Second video talks times at LucasArts and writing process.
Head over to http://www.kickstarter.com/ if you backed the project and watch the video
The promised behind-the-scenes videos of the development of Double Fine’s Kickstarter project continue
Ever heard of free writing? No? Well, neither had I until last week. Tim Schafer introduced me to it – not in person, but over the Internet. It was in the second video that follows the development of Double Fine’s Kickstarter project – which became the first ever to reach $1 million – and covers his background in game development.

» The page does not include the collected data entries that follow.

-- ==== Sys2Proof/Certificates/Slice0/Obligations.lean ====
section
/-! DEFINITION. The statements for the provers. Each docstring names the rule of spec/ it formalises. -/

open Sys2Proof Sys2Proof.Machine

/-! ### Command words -/

/-- One word of every row of the opcode map, written out from spec/30_encoding.md R72, R73 (the words of spec/95_test_vectors.md),
decodes to its command. -/
def Obligations.SpecWordsDecodeToTheirCommands : Prop :=
  decode 0b0001000000000101#16 = .ok (.encByte 0x05) ∧
  decode 0b0010000000000000#16 = .ok .encEof ∧
  decode 0b0011100000000000#16 = .ok (.encSetRd .pos) ∧
  decode 0b0011000000000000#16 = .ok (.encSetRd .neg) ∧
  decode 0b0100000000000000#16 = .ok .encGetRd ∧
  decode 0b0101101111111111#16 = .ok (.decSymbol true 0x3FF) ∧
  decode 0b0101000110001010#16 = .ok (.decSymbol false 0x18A) ∧
  decode 0b0110001010101010#16 = .ok (.decDisparityOf 0x2AA) ∧
  decode 0b0111001001110101#16 = .ok (.decNextDisparity 0x275) ∧
  decode 0b1000001100000101#16 = .ok (.decValidate 0x305) ∧
  decode 0b1001100000000000#16 = .ok (.decSetRd .pos) ∧
  decode 0b1010000000000000#16 = .ok .decGetRd ∧
  decode 0b1011000000000000#16 = .ok .rsReset ∧
  decode 0b1100000010000001#16 = .ok (.rsUpdate 0x81) ∧
  decode 0b1101000000011111#16 = .ok (.rsRead 31)

/-- Decoding the encoding of a command gives the command, for all thirteen and every operand value (R70 to R73). -/
def Obligations.DecodeOfEncodeIsTheCommand : Prop := ∀ i : Instr, decode (encode i) = .ok i

/-- A word that decodes to a command is that command's encoding: no two words are one command (R70 to R73). -/
def Obligations.EncodeOfDecodeIsTheWord : Prop := ∀ (w : CommandWord) (i : Instr), decode w = .ok i → encode i = w

/-- R74, whole: a word is a command iff exactly one row of R73 matches it; it is illegal exactly in the cases (a) to (f);
executing an illegal word on a block without a fault raises ILLEGAL_COMMAND; 5672 words are legal. -/
def Obligations.LegalWordsAreTheCommands : Prop :=
  (∀ w : CommandWord, (∃ i, decode w = .ok i) ↔ (opcodeRows.filter fun row => w &&& row.maskBits == row.matchBits).length = 1) ∧
  (∀ w : CommandWord, (∀ i, decode w ≠ .ok i) ↔
    ((cmdOp w = 0x0#4 ∨ cmdOp w = 0xE#4 ∨ cmdOp w = 0xF#4) ∨
      cmdReserved w = 1#1 ∨
      (cmdFlag w = 1#1 ∧ cmdOp w ≠ 0x5#4 ∧ cmdOp w ≠ 0x3#4 ∧ cmdOp w ≠ 0x9#4) ∨
      ((cmdOp w = 0x1#4 ∨ cmdOp w = 0xC#4) ∧ w.extractLsb' 8 2 ≠ 0#2) ∨
      (cmdOp w = 0xD#4 ∧ w.extractLsb' 5 5 ≠ 0#5) ∨
      ((cmdOp w = 0x2#4 ∨ cmdOp w = 0x3#4 ∨ cmdOp w = 0x4#4 ∨ cmdOp w = 0x9#4 ∨ cmdOp w = 0xA#4 ∨ cmdOp w = 0xB#4) ∧
        cmdWord w ≠ 0#10))) ∧
  (∀ (w : CommandWord) (s : State), (∀ i, decode w ≠ .ok i) → s.fault = none →
    issue w s = .next { s with fault := some .illegalCommand, responses := s.responses ++ [0xE001#16] }) ∧
  (List.range 65536).countP (fun w => legalWord (BitVec.ofNat 16 w)) = 5672

/-- R79: a line with its operand in range assembles to a word that decodes to the line's command with that very number as operand, and
a line with an operand out of range assembles to no word at all, legal or illegal. -/
def Obligations.LinesAssembleExactlyInRange : Prop :=
  (∀ b, (Line.encByte b).assemble.bind (fun w => (decode w).toOption) =
    if h : b < 256 then some (.encByte (BitVec.ofNatLT b h)) else none) ∧
  (∀ b, (Line.rsUpdate b).assemble.bind (fun w => (decode w).toOption) =
    if h : b < 256 then some (.rsUpdate (BitVec.ofNatLT b h)) else none) ∧
  (∀ i, (Line.rsRead i).assemble.bind (fun w => (decode w).toOption) =
    if h : i < 32 then some (.rsRead (BitVec.ofNatLT i h)) else none) ∧
  (∀ x, (Line.decSym x).assemble.bind (fun w => (decode w).toOption) =
    if h : x < 1024 then some (.decSymbol false (BitVec.ofNatLT x h)) else none) ∧
  (∀ x, (Line.decSymC x).assemble.bind (fun w => (decode w).toOption) =
    if h : x < 1024 then some (.decSymbol true (BitVec.ofNatLT x h)) else none) ∧
  (∀ x, (Line.decDisp x).assemble.bind (fun w => (decode w).toOption) =
    if h : x < 1024 then some (.decDisparityOf (BitVec.ofNatLT x h)) else none) ∧
  (∀ x, (Line.decNext x).assemble.bind (fun w => (decode w).toOption) =
    if h : x < 1024 then some (.decNextDisparity (BitVec.ofNatLT x h)) else none) ∧
  (∀ x, (Line.decVal x).assemble.bind (fun w => (decode w).toOption) =
    if h : x < 1024 then some (.decValidate (BitVec.ofNatLT x h)) else none) ∧
  (∀ d, (Line.encSetrd d).assemble.bind (fun w => (decode w).toOption) = some (.encSetRd d)) ∧
  (∀ d, (Line.decSetrd d).assemble.bind (fun w => (decode w).toOption) = some (.decSetRd d)) ∧
  Line.encEof.assemble = some 0x2000#16 ∧ Line.encGetrd.assemble = some 0x4000#16 ∧
  Line.decGetrd.assemble = some 0xA000#16 ∧ Line.rsReset.assemble = some 0xB000#16 ∧
  (∀ b, 256 ≤ b → (Line.encByte b).assemble = none ∧ (Line.rsUpdate b).assemble = none) ∧
  (∀ x, 1024 ≤ x → (Line.decSym x).assemble = none ∧ (Line.decSymC x).assemble = none ∧ (Line.decDisp x).assemble = none ∧
    (Line.decNext x).assemble = none ∧ (Line.decVal x).assemble = none) ∧
  (∀ i, 32 ≤ i → (Line.rsRead i).assemble = none)

/-! ### The read-only tables -/

/-- R42, R44: the image of the symbol ROM is the code that R42 constructs from its sub-block tables. -/
def Obligations.SymbolRomIsTheConstructedCode : Prop := ∀ (r : Disparity) (b : Byte), Rom.SYM r b = Rom.constructedEntry r b

/-- R46 (a) to (e) and (g): within a row the words are distinct; a word names one byte, and there are 440 words; the next disparity
is that of the whole word; 72 bytes have one word in both rows, with the row as next disparity; no sync word is in a row; the search
of a byte's word returns that byte. -/
def Obligations.SymbolRomProperties : Prop :=
  (∀ (r : Disparity) (b c : Byte), Rom.entryWord (Rom.SYM r b) = Rom.entryWord (Rom.SYM r c) → b = c) ∧
  (∀ (r q : Disparity) (b c : Byte), Rom.entryWord (Rom.SYM r b) = Rom.entryWord (Rom.SYM q c) → b = c) ∧
  ((List.range 1024).countP fun w => (romFind Rom.SYMBOL_TABLE (BitVec.ofNat 10 w)).isSome) = 440 ∧
  (∀ (r : Disparity) (b : Byte),
    Rom.entryNext (Rom.SYM r b) = Rom.rdAfter r (Rom.entryWord (Rom.SYM r b)) ∧
    (Rom.onesCount (Rom.entryWord (Rom.SYM r b)) = 5 ∨
      (Rom.onesCount (Rom.entryWord (Rom.SYM r b)) = 6 ∧ r = .neg ∧ Rom.entryNext (Rom.SYM r b) = .pos) ∨
      (Rom.onesCount (Rom.entryWord (Rom.SYM r b)) = 4 ∧ r = .pos ∧ Rom.entryNext (Rom.SYM r b) = .neg))) ∧
  ((List.range 256).countP fun b => Rom.entryWord (Rom.SYM .neg (BitVec.ofNat 8 b)) ==
    Rom.entryWord (Rom.SYM .pos (BitVec.ofNat 8 b))) = 72 ∧
  (∀ (r : Disparity) (b : Byte), Rom.entryWord (Rom.SYM .neg b) = Rom.entryWord (Rom.SYM .pos b) →
    Rom.entryNext (Rom.SYM r b) = r) ∧
  (∀ (r : Disparity) (b : Byte), Rom.entryWord (Rom.SYM r b) ≠ 0x0FA#10 ∧ Rom.entryWord (Rom.SYM r b) ≠ 0x305#10) ∧
  (∀ (r : Disparity) (b : Byte), (romFind Rom.SYMBOL_TABLE (Rom.entryWord (Rom.SYM r b))).map (fun x => x.2.1) = some b)

/-- R46 (f): over two consecutive symbols along a legal disparity path, data or sync, no run of equal bits is longer than 5. -/
def Obligations.NoRunOfMoreThanFiveEqualBits : Prop :=
  ∀ (r : Disparity) (x y : LineSymbol),
    longestRun (channelBits (symbolWord r x) ++ channelBits (symbolWord (symbolNext r x) y)) ≤ 5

The second video – called a Promise of Infinite Possibility – opens with Tim Schafer talking about writing the idea for the game. He didn’t have any ideas for the game initially, leaving the page blank, but by the third page he wrote the idea for the game.
He says a lot of people thought Double Fine had the idea for the game, but they didn’t. That’s because they wanted to develop as it was being recorded, and partly because Schafer believed his experience meant he would get an idea for the game. Writing is the first thing Schafer does when developing a game, and the first stage is Schafer thinking about a codename for the game. It’s about the process of getting ideas out of his head. This is where free writing comes in.
What is free writing?
Schafer says free writing is used when, as he says, disciplined and locked away in his office. It’s described as the way of getting past the blank page, which is often feared in university/college. It starts with random thoughts not related to the game, and stars and a line down the side of the page mark where the idea for the game begins. Also, even though each day may not seem like ideas are coming each day does push the game along by a little bit.
Schafer also showed a notebook for Grim Fandango, where lots of names were produced which were largely rubbish but led to Grim Fandango. When Grim Fandango was chosen, it covered basically the whole page with an exclamation point.
Schafer’s also been people who like interview games, figuring out what was good and bad about past games. Though as Ron Gilbert said to Schafer, do people love adventure games or the nostalgia?